Они умолкают, и отец Гарсиа подносит ко рту кусочек мяса, но с гримасой отвращения опускает вилку. Анхелика Мерседес приносит еще кувшинчик соку и ставит его перед ними, разгоняя рукой мух.
. — Ты не слышала, кума? — говорит доктор Севальос. — Мы вспоминали ту ночь, когда умерла Антония. Теперь это уже кажется каким-то сном, правда? Я говорил отцу Гарсиа, что ты помогла мне спасти Чунгу.
Анхелика Мерседес смотрит на него с непроницаемым видом, будто не понимает, что он имеет в виду.
— Я ничего не помню, доктор, — тихо произносит она наконец. — Я была кухаркой в Зеленом Доме, но ничего не помню. Да и не стоит теперь об этом говорить. Я пойду к заутрене помолиться за дона Ансельмо, чтобы он с миром покоился в своей могиле, а потом на велорио.
— Сколько тебе было лет? — бормочет отец Гарсиа. — Я что-то не помню, как ты выглядела. Ансельмо и распутниц помню, а тебя нет.
— Я была еще ребенком, отец, — говорит Анхелика Мерседес и, как веером, машет рукой над столом, не давая ни одной мухе приблизиться к пикео и соку.
— Ей было лет пятнадцать, не больше, — говорит доктор Севальос. — А какая ты была хорошенькая, кума. Мы все заглядывались на тебя, а Ансельмо — цыц, она не девка, глазейте, но не трогайте. Он заботился о тебе как о родной дочери.
— Я была девушкой, а отец Гарсиа не хотел мне верить, — говорит Анхелика Мерседес, и ее глаза лукаво блестят, но лицо, как маска, сохраняет серьезное выражение. — Я дрожала, когда шла на исповедь, а вы всегда говорили — уйди из этого дома дьявола, ты уже на пути к погибели.
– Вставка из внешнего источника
-- ==== Sys2Proof/Machine/Tributary.lean ====
section
/-! DEFINITION. Tributaries, containers and pointers (04): the pointer interpreter, container rows received, the rows
and pointers that a lane frame sends, hub pointer adjustments, forced conditions, client faults and the tributary
message channel. -/

namespace Sys2Proof.Machine

open Sys2Proof

/-! ## Pointer interpretation (R127, Table 04.6) -/

/-- (ACT, P) of one copy of the pointer word. -/
def ptrCopy (ptr : List Nat) (i : Nat) : Nat × Nat :=
  (ptr.getD (4 * i) 0 / 64, ptr.getD (4 * i + 2) 0 * 256 + ptr.getD (4 * i + 3) 0)

/-- The frame's received pointer: what two copies carry alike, P at most 1,017. -/
def rcvPtr (ptr : List Nat) : Option (Nat × Nat) :=
  let a := ptrCopy ptr 0
  let b := ptrCopy ptr 1
  let c := ptrCopy ptr 2
  let v := if a = b ∨ a = c then some a else if b = c then some b else none
  match v with
  | some p => if p.2 ≤ 1017 then some p else none
  | none => none

/-- What an interpreted frame did beside its state. -/
inductive PtrAct where
  | none_
  | inc
  | dec
  /-- PTR_JUMP: old and new pointer; cause new accepted 0, three equal values 1. -/
  | jump (old new_ cause : Nat)
deriving DecidableEq, Repr

/-- Run counts cleared. -/
def SlotRx.noRuns (r : SlotRx) : SlotRx := { r with inv := 0, diff := 0, nw := 0, lopRun := 0 }

/-- An invalid frame in NORM. -/
def SlotRx.invalid (r : SlotRx) : SlotRx :=
  if r.inv + 1 = 8 then { r.noRuns with norm := false } else { r.noRuns with inv := r.inv + 1 }

/-- One frame of Table 04.6, before its age is counted. -/
def SlotRx.ptrStep (r : SlotRx) (rcv : Option (Nat × Nat)) : SlotRx × PtrAct :=
  if r.norm then
    match rcv with
    | none => (r.invalid, .none_)
    | some (act, p) =>
      if act = 0 then
        if p = r.cur then (r.noRuns, .none_)
        else
          let d := if r.diff ≠ 0 ∧ r.diffVal = p then r.diff + 1 else 1
          if d = 3 then ({ r.noRuns with cur := p }, .jump r.cur p 1)
          else ({ r.noRuns with diff := d, diffVal := p }, .none_)
      else if act = 3 then
        let r' := { r.noRuns with cur := p, nw := r.nw + 1, sinceAcc := 0 }
        let r' := if r.nw + 1 = 9 then { r'.noRuns with norm := false } else r'
        (r', if p = r.cur then .none_ else .jump r.cur p 0)
      else if p = r.cur ∧ 3 ≤ r.sinceAcc then
        if act = 1 then ({ r.noRuns with cur := (r.cur + 1) % 1018, sinceAcc := 0 }, .inc)
        else ({ r.noRuns with cur := (r.cur + 1017) % 1018, sinceAcc := 0 }, .dec)
      else (r.invalid, .none_)
  else
    match rcv with
    | some (act, p) =>
      if act = 0 ∨ act = 3 then
        let n := if r.lopRun ≠ 0 ∧ r.lopVal = p then r.lopRun + 1 else 1
        if n = 3 then ({ r.noRuns with cur := p, norm := true }, .none_)
        else ({ r.noRuns with lopVal := p, lopRun := n }, .none_)
      else (r.noRuns, .none_)
    | none => (r.noRuns, .none_)

/-- A frame interpreted: the age since the last accepted adjustment or new counts the frames after it. -/
def SlotRx.ptrFrame (r : SlotRx) (rcv : Option (Nat × Nat)) : SlotRx × PtrAct :=
  let (r', a) := r.ptrStep rcv
  let accepted := match a, rcv with
    | .inc, _ | .dec, _ => true
    | _, some (3, _) => r.norm
    | _, _ => false
  ({ r' with sinceAcc := if accepted then 0 else min 4 (r.sinceAcc + 1) }, a)

/-! ## Container overhead (R116, R124) -/

/-- The value that at least two of three carry. -/
def two3 (a b c : Nat) : Option Nat := if a = b ∨ a = c then some a else if b = c then some b else none

/-- JC of a row (R124): the slot, and whether a JC error counts. -/
def SlotRx.jcRow (r : SlotRx) (coh : List Nat) : SlotRx × Bool :=
  match two3 (coh.getD 2 0) (coh.getD 3 0) (coh.getD 4 0) with
  | some v =>
    if v ≤ 128 then
      let n := min 3 (r.jcGood + 1)
      ({ r with lastJc := v, jcBad := 0, jcGood := n, loc := r.loc && decide (n < 3) }, false)
    else
      let n := min 3 (r.jcBad + 1)
      ({ r with jcBad := n, jcGood := 0, loc := r.loc || decide (n = 3) }, true)
  | none =>
    let n := min 3 (r.jcBad + 1)
    ({ r with jcBad := n, jcGood := 0, loc := r.loc || decide (n = 3) }, true)

/-- A flag bit by the majority of the three copies. -/
def flagBit (coh : List Nat) (i : Nat) : Bool :=
  let b := fun j => coh.getD j 0 / 2 ^ i % 2
  decide (2 ≤ b 5 + b 6 + b 7)

/-- NOKEY after a row (R158). DEDUCED: notes/assumptions/42.md. -/
def TribSt.nokeyRow (r : TribSt) (selects : Bool) : TribSt :=
  if selects then
    let n := r.keyRun + 1
    { r with nokeyRun := 0, keyRun := min 3 n, nokey := r.nokey && decide (n < 3) }
  else
    let n := r.nokeyRun + 1
    { r with keyRun := 0, nokeyRun := min 3 n, nokey := r.nokey || decide (3 ≤ n) }

/-- A container multiframe ends on the receive side: the ages that R162 counts. -/
def RxAssoc.multiframe (a : RxAssoc) : RxAssoc :=
  { a.mapSlots (fun k => if k.st = 0 then k else { k with idle := k.idle + 1 }) with
    mfLive := a.mfLive + 1, mfConf := a.mfConf + 1 }

/-- PMM over the slots of a side, once per frame (R128). -/
def SideSt.pmmFrame (v : SideSt) (k : Nat) : SideSt :=
  let rs := (List.range k).map v.slot
  if !(rs.all (·.norm)) then { v with pmmRun := 0 }
  else
    let differ := rs.any fun r => decide (r.cur ≠ (v.slot 0).cur)
    if differ = v.pmm then { v with pmmRun := 0 }
    else if v.pmmRun + 1 = (if v.pmm then 3 else 2) then { v with pmm := differ, pmmRun := 0 }
    else { v with pmmRun := v.pmmRun + 1 }

/-- Object of the SLOT statistics. -/
def slotObj (t : Nat) (sd : Side) (i : Nat) : Nat := 16 * t + 8 * sd.idx + i

/-- The path errors of the row before, if its PBIP is known and the COH can be used (R115, R116). -/
def SlotRx.pbipCheck (r : SlotRx) (coh : List Nat) : Option Nat :=
  match r.pbip with
  | some b => if crcOk coh then some (bipErrors b (beNat (bytesAt coh 16 2))) else none
  | none => none

/-- The COH of a row of a slot (R115, R116, R124, TMM of Table 04.9), its counts included.  The path error count stays as it
was where no comparison is made, and PREI sends it again. DEDUCED: notes/assumptions/47.md. DESIGN CHOICE:
notes/assumptions/115.md. -/
def State.cohRow (s : State) (h : Half) (t : Nat) (sd : Side) (i : Nat) (coh : List Nat) : State :=
  let x := s.half h
  let v := x.side t sd
  let r := v.slot i
  let o := slotObj t sd i
  let errs := r.pbipCheck coh
  let (r, jcErr) := r.jcRow coh
  let s := if jcErr then s.count h 2 o 2 else s
  let s := s.count h 3 t 6
  if crcOk coh then
    let mism := decide (coh.getD 0 0 ≠ 8 * t + i) || decide (coh.getD 1 0 / 64 ≠ x.img.tribSize t)
    let r := { r with cfc := beNat (bytesAt coh 8 8), pathErr := errs.getD r.pathErr, tmmRow := r.tmmRow.see mism }
    let s := (s.count h 2 o 4 (errs.getD 0)).count h 2 o 5 (coh.getD 18 0 % 32)
    s.modHalf h fun y => y.setSide t sd { v.setSlot i r with
      wRows := v.wRows + b2n errs.isSome, wErr := v.wErr + errs.getD 0 }
  else
    let r := { r with cfc := (r.cfc + 1) % 2 ^ 64 }
    (s.count h 2 o 3).modHalf h fun y => y.setSide t sd (v.setSlot i r)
Вы и этого не помните, отец?
— То, что говорится в исповедальне, тайна, — бормочет отец Гарсиа, и в его хрипотце звучит веселая нотка. — Держи эти истории про себя.
— Дом дьявола, — говорит доктор Севальос. — Вы все еще думаете, что Ансельмо был дьявол? От него в самом деле пахло серой или вы говорили это, чтобы попугать набожных людей?
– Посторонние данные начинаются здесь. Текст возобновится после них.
-- ==== Sys2Proof/Machine/ConfigCmds.lean ====
section
/-! DEFINITION. The standing configuration and module state commands (16): CFG_SAVE, CFG_EXPORT, CFG_IMPORT and
MODULE_SET. -/

namespace Sys2Proof.Machine

open Sys2Proof

/-! ## Images (Table 16.13) -/

/-- The image without CHECK. -/
def CfgImg.body (c : CfgImg) : List Fld :=
  [(4, 0x47464346), (1, 1), (3, 0), (4, c.records.length), (4, 0), (8, c.saveCount), (8, c.run), (32, 0)] ++
    c.records.flatMap fun r => [(4, r.1), (4, r.2.toNat)]

/-- The image as host memory receives it. -/
def CfgImg.bytes (c : CfgImg) : List Fld := c.body ++ [(4, crc32c (c.body.flatMap fldBytes))]

/-- Length of an image in bytes. -/
def CfgImg.len (c : CfgImg) : Nat := 68 + 8 * c.records.length

/-! ## CFG_SAVE (R496, R497) -/

/-- Registers with an EN or LOCK field, which is bit 31 in each. DEDUCED: notes/assumptions/20.md. -/
def hasEn (r : RegSpec) : Bool := [0x300100, 0x400000, 0x600000, 0xC00300, 0xF0000C].contains r.base

/-- A saved register as the active half holds it. -/
def State.savedWord (s : State) (x : Half) (r : RegSpec) (fn off : Nat) : Word :=
  if r.home = .module then s.modReg off else (s.img x).reg fn off

/-- The records of CFG_SAVE. DEDUCED: notes/assumptions/20.md. -/
def State.saveRecords (s : State) (x : Half) : List (Nat × Word) :=
  (savedRegs.map fun p =>
    let w := s.savedWord x p.1 p.2.1 p.2.2
    (regKey p.2.1 p.2.2, if hasEn p.1 then setBits w 31 31 0 else w)) ++
  (savedRegs.filterMap fun p =>
    let w := s.savedWord x p.1 p.2.1 p.2.2
    if hasEn p.1 && bit w 31 then some (regKey p.2.1 p.2.2, w) else none)

/-- SAVE_COUNT of the next image, counting those on their way. DEDUCED: notes/assumptions/21.md. -/
def Flash.nextSave (f : Flash) : Nat :=
  1 + f.recs.foldl (fun n r => match r.rec_ with | .cfg _ c => max n c.saveCount | _ => n) f.saves

/-- A new image goes to the slot that is not current; its commit record makes it current. DEDUCED:
notes/assumptions/21.md. -/
def State.commitCfg (s : State) (x : Half) (h : Hdr) (op : Nat) (records : List (Nat × Word)) : State :=
  let n := s.flash.nextSave
  s.afterRecord x h op (.cfg s.flash.spareSlot { records, saveCount := n, run := s.flash.run, valid := true }) [(8, n)]

/-- CFG_SAVE (R497); whether the read-back succeeds is free. DESIGN CHOICE: notes/assumptions/22.md. -/
def execCfgSave (h : Hdr) (s : State) : Host.Outcome State Fault Refusal :=
  .next <| s.command h 0x0820 (fun _ => decide (h.fn ≠ 0)) (fun _ => [])
    (fun x s =>
      let (c, s) := s.draw
      if c % 2 = 0 then s.commitCfg x h 0x0820 (s.saveRecords x) else s.postCpl x (cmdOf h 0x0820) stIntegrity 0 [])

/-! ## CFG_EXPORT, CFG_IMPORT (R503) -/

/-- CFG_EXPORT. DEDUCED: notes/assumptions/23.md. -/
def execCfgExport (h : Hdr) (addr capacity : Nat) (s : State) : Host.Outcome State Fault Refusal :=
  .next <| s.command h 0x0821 (fun _ => decide (h.fn ≠ 0))
    (fun _ => match s.flash.config with
      | some c => [(decide (capacity < c.len), stNoRes), (!c.valid, stIntegrity)]
      | none => [(true, stIntegrity)])
    (fun x s => match s.flash.config with
      | some c => s.reply x h 0x0821 [(4, c.len)] addr c.bytes
      | none => s)

/-- RECORDS of an image as host memory holds it, and the records themselves. -/
def cfgCount (bs : List Nat) : Nat := leNat (bytesAt bs 8 4)
def cfgRecords (bs : List Nat) : List (Nat × Word) :=
  (List.range (cfgCount bs)).map fun i =>
    (leNat (bytesAt bs (64 + 8 * i) 4), BitVec.ofNat 32 (leNat (bytesAt bs (68 + 8 * i) 4)))

/-- The image that CFG_IMPORT reads fails a check: MAGIC, VERSION, RECORDS or CHECK. -/
def cfgInputBad (len : Nat) (bs : List Nat) : Bool :=
  let n := cfgCount bs
  decide (bytesAt bs 0 4 ≠ ascii "FCFG" ∨ bs.getD 4 0 ≠ 1 ∨ n = 0 ∨ 8183 < n ∨ len ≠ 68 + 8 * n ∨ bs.length ≠ len ∨
    leNat (bytesAt bs (64 + 8 * n) 4) ≠ crc32c (bs.take (64 + 8 * n)))

/-- CFG_IMPORT. -/
def execCfgImport (h : Hdr) (_ len : Nat) (img : List Nat) (s : State) : Host.Outcome State Fault Refusal :=
  .next <| s.command h 0x0822 (fun _ => decide (h.fn ≠ 0) || cfgInputBad len img) (fun _ => [])
    (fun x s => s.commitCfg x h 0x0822 (cfgRecords img))

/-! ## MODULE_SET (R501) -/

/-- Policing changes, with MODULE_STATE (R500). DEDUCED: notes/assumptions/29.md. -/
def State.setPolicing (s : State) (x : Half) (service : Bool) : State :=
  let s := s.modImg x fun im => { im with service }
  let old := s.lastState
  { s with lastState := s.modState }.post x .cores 0x0D0E
    [(1, old), (1, s.modState), (1, b2n service), (1, x.idx)] .all

/-- MODULE_SET: an ERASED module refuses it; one in BOOTING takes no command. -/
def execModuleSet (h : Hdr) (service : Bool) (s : State) : Host.Outcome State Fault Refusal :=
  .next <| s.command h 0x0823 (fun _ => decide (h.fn ≠ 0) || !s.tam.seed) (fun _ => [])
    (fun x s =>
      if (s.img x).service = service then s.postCpl x (cmdOf h 0x0823) stDone cfAlready []
      else (s.setPolicing x service).done x h 0x0823)

end Sys2Proof.Machine
end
Анхелика Мерседес и доктор улыбаются, и из-под шарфа неожиданно слышатся какие-то странные звуки, которые можно принять и за перханье, и за подавленный смех.
— В то время дьявол был только там, в Зеленом Доме, — прокашливаясь, говорит отец Гарсиа. — А теперь лукавый повсюду — в доме этого мужика в юбке, на улице, в кино. Вся Пьюра стала домом лукавого.
— Но только не Мангачерия, отец, — говорит Анхелика Мерседес. — Тут он никогда не был, мы его не пускаем, и в этом нам помогает святая Домитила.
— Она пока еще не святая, — говорит отец Гарсиа. — Ты не приготовишь нам кофе?
— Уже приготовила, — говорит Анхелика Мерседес. — Сейчас принесу.
— По меньшей мере лет двадцать мне не случалось провести бессонную ночь, — говорит доктор Севальос. — А сегодня глаз не сомкнул, и совсем не хочется спать.
Как только Анхелика Мерседес поворачивается, чтобы уйти, мухи опять слетаются и темными точками усеивают пикео. Снова мимо двери пробегают ребятишки в лохмотьях, а сквозь щели в тростниковой стене видны люди, которые, громко разговаривая, проходят по улице, и кучка стариков, которые беседуют, греясь на солнышке перед хижиной, что напротив чичерии.
— Он по крайней мере испытывал раскаяние? — бормочет отец Гарсиа. — Отдавал себе отчет в том, что эта девочка умерла по его вине?
— Он выбежал за мной, — говорит доктор Севальос. — Стал кататься по песку и просить, чтобы я его убил. Я привел его к себе домой, сделал ему укол и выставил его. Мол, я ничего не знаю, ничего не видел, иди себе. Но он не пошел в Зеленый Дом, а спустился к реке и стал поджидать прачку, как ее, ту, которая вырастила Антонию.
— Он всегда был сумасшедшим, — ворчит отец Гарсиа. — Будем надеяться, что он раскаялся и Бог его простил.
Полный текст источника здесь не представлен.